[[ STUDY MATERIAL open ]]

-- ==== Sys2Proof/Machine/Knight.lean ====
section
/-! DEFINITION. The Knight engine (R130 to R162): COPY, ACCUMULATE, EXPAND, PLAN, SEGMENT, PRUNE, COMPRESS, the two merges, and
the report of a late operation. -/

namespace Sys2Proof.Machine

/-- The word and the TYPE 3 record of a Knight operation (R235, R228). -/
structure KnWord where
  t : Nat
  dynamic : Bool
  clear : Bool
  buf : Nat
  vfmt : Nat
  ifmt : Nat
  sfmt : Nat
  mode : Nat
  pre : Bool
  inference : Bool
  guard : Nat
  kc : Nat
  m : Nat
  n : Nat
  rowptr : Nat
  index : Nat
  value : Nat
  src : Nat
  dst : Nat
  aux : Nat
  nnzMax : Nat
  sRows : Nat
  nr : Nat
  l : Nat
  list : Nat
  deriving DecidableEq, Repr

def knWord (w : Nat) (r : List Byte) : KnWord where
  t := bits w 70 64
  dynamic := isBit w 63
  clear := isBit w 62
  buf := bit w 61
  vfmt := bits w 60 57
  ifmt := bit w 56
  sfmt := bits w 55 52
  mode := bits w 51 48
  pre := wPre w
  inference := wClass w == 1
  guard := wGuard w
  kc := leAt r 1 1
  m := leAt r 2 1
  n := leAt r 3 1
  rowptr := leAt r 4 2 % 2 ^ 15
  index := leAt r 6 2 % 2 ^ 15
  value := leAt r 8 2 % 2 ^ 15
  src := leAt r 10 2 % 2 ^ 15
  dst := leAt r 12 2 % 2 ^ 15
  aux := leAt r 14 2 % 2 ^ 15
  nnzMax := leAt r 16 4
  sRows := leAt r 20 4
  nr := leAt r 24 2
  l := leAt r 26 2
  list := leAt r 30 1

/-- The word is an ACCUMULATE that claimed items run under (R151); in any other word DYNAMIC changes nothing. -/
def KnWord.isDyn (f : KnWord) (opcode : Nat) : Bool := f.dynamic && (opcode == 0x10 && f.mode == 1)

/-- A count that the operation uses is zero: no operation is requested (R16, R138). An L of 0 is the bitmap form of COPY (log entry 12). -/
def KnWord.idle (f : KnWord) (opcode : Nat) : Bool :=
  if opcode = 0x10 then
    (if f.mode = 0 then f.sRows == 0
    else if f.mode = 1 then f.n == 0 || (if f.sfmt = 2 then f.kc == 0 else f.nr == 0 || f.nnzMax == 0 || f.sRows == 0)
    else if f.sfmt = 2 then f.kc == 0 else f.nr == 0)
  else if opcode = 0x12 then (if f.mode = 0 then f.kc == 0 else if f.mode = 1 then f.nr == 0 || f.nnzMax == 0 else f.nr == 0)
  else if f.mode = 0 then f.m == 0 else f.nr == 0 || f.nnzMax == 0

/-- 128-byte beats of a row of 64 elements (R139). -/
def KnWord.beats (f : KnWord) : Nat := if f.vfmt = 0 then 2 else 1

/-! ### Merge buffers (R130, R159) -/

def TileState.bufAt (t : TileState) (b m n : Nat) : Nat := (Sparse.get (fun _ => (0 : W32)) t.buf (accKey b m n)).toNat
def TileState.setBuf (t : TileState) (b m n v : Nat) : TileState :=
  { t with buf := Sparse.set (fun _ => 0) t.buf (accKey b m n) (W32.of v) }
def TileState.clearBuf (t : TileState) (b : Nat) : TileState :=
  { t with buf := Sparse.clearRange t.buf (b * 4096) ((b + 1) * 4096) }
def TileState.setBufRow (t : TileState) (b m n : Nat) : List Nat → TileState
  | [] => t
  | v :: vs => TileState.setBufRow (t.setBuf b m n v) b m (n + 1) vs
def TileState.bufRow (t : TileState) (b m n : Nat) : List Nat := (List.range n).map (fun c => t.bufAt b m c)
def TileState.bufSpec (t : TileState) (b : Nat) : Bool := if b = 0 then t.bufSpec0 else t.bufSpec1
def TileState.markBuf (t : TileState) (b : Nat) : TileState :=
  if b = 0 then { t with bufSpec0 := true } else { t with bufSpec1 := true }

/-! ### Metadata (R134 to R136, R156) -/

/-- The bytes of one element of format `fmt` in a packed array. -/
def State.arrElem (s : State) (p line fmt i : Nat) : Nat :=
  if fmt = 6 then bits (leNat (s.bankRead p (64 * line + i / 2) 1)) (4 * (i % 2) + 3) (4 * (i % 2))
  else leNat (s.bankRead p (64 * line + i * (fmtBits fmt / 8)) (fmtBits fmt / 8))

/-- The 32-bit row pointers of an array, `n + 1` of them. -/
def State.rawPtrs (v : State) (p line n : Nat) : List Nat :=
  (List.range (n + 1)).map (fun r => leNat (v.bankRead p (64 * line + 4 * r) 4))

/-- Rows as (start, length): a pointer above the bound is taken as the bound, a descending pair gives an empty row. -/
def rowSpans (bound : Nat) (ptrs : List Nat) : List (Nat × Nat) :=
  let c := ptrs.map (fun q => min q bound)
  List.zipWith (fun a b => (a, b - a)) c (c.drop 1)

/-- The cycles in which the engine takes up rows, from cycle `c` on: a row lasts one cycle for each non-zero, an empty one lasts one (R139). -/
def rowCycles : Nat → List (Nat × Nat) → List Nat
  | _, [] => []
  | c, q :: rest => c :: rowCycles (c + max 1 q.2) rest

/-- Counts the faults of a row-pointer array (R156). Pointer r is read with row r, the last one with the last row, in the cycles `cyc`;
POSITION is the row (log entry 121). -/
def State.ptrFaults (s : State) (p : Nat) (pre : Bool) (op bound : Nat) (cyc : Nat → Nat) (ptrs : List Nat) : State :=
  let c := ptrs.map (fun q => min q bound)
  let row := fun r => min r (ptrs.length - 2)
  (List.range ptrs.length).foldl (fun s r =>
    let s1 := if bound < ptrs.getD r 0 then s.malformed p pre 0x0304 op (cyc (row r)) (row r) else s
    if r + 1 < ptrs.length ∧ c.getD (r + 1) 0 < c.getD r 0 then s1.malformed p pre 0x0303 op (cyc r) r else s1) s

/-- A block header (R136). -/
structure BlkHdr where
  nnz : Nat
  rows : Nat
  ptr : Nat
  idx : Nat
  val : Nat
  deriving DecidableEq, Repr

def State.blkHdr (v : State) (p base j : Nat) : BlkHdr :=
  let bs := v.bankRead p (64 * base + 16 * j) 16
  ⟨leAt bs 0 2, leAt bs 2 1, leAt bs 4 4, leAt bs 8 4, leAt bs 12 4⟩

/-- Whether `n` bytes at line `line + off` (in lines) stay in the bank of `line`. -/
def inBank (line off n : Nat) : Bool := decide (64 * (line % 2 ^ 13 + off) + n ≤ 2 ^ 19)

/-- A block header beyond its bounds (R156). -/
def BlkHdr.bad (h : BlkHdr) (base fmt : Nat) : Bool :=
  decide (4096 < h.nnz) || decide (64 < h.rows) || !inBank base h.ptr (4 * (h.rows + 1))
    || !inBank base h.idx (2 * h.nnz) || !inBank base h.val (fmtBytes fmt h.nnz)

/-- One non-zero: its index, its value, whether it contributes. -/
structure NonZero where
  index : Nat
  value : Num
  ok : Bool
  deriving DecidableEq, Repr

/-- The non-zeros of one SEGMENTED span (R134). -/
def State.segRow (v : State) (p : Nat) (f : KnWord) (start len : Nat) : List NonZero :=
  (List.range len).map (fun i =>
    let k := v.arrElem p f.index (if f.ifmt = 0 then 1 else 0) (start + i)
    ⟨k, fmtDecode f.vfmt (v.arrElem p f.value f.vfmt (start + i)), decide (k < f.sRows)⟩)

[[ STUDY MATERIAL closed ]]

* TASK BRIEF *
Using the listing above, say how many of its lines include "Machine", offering nothing besides the number.

* ANSWER TO THIS TASK *
2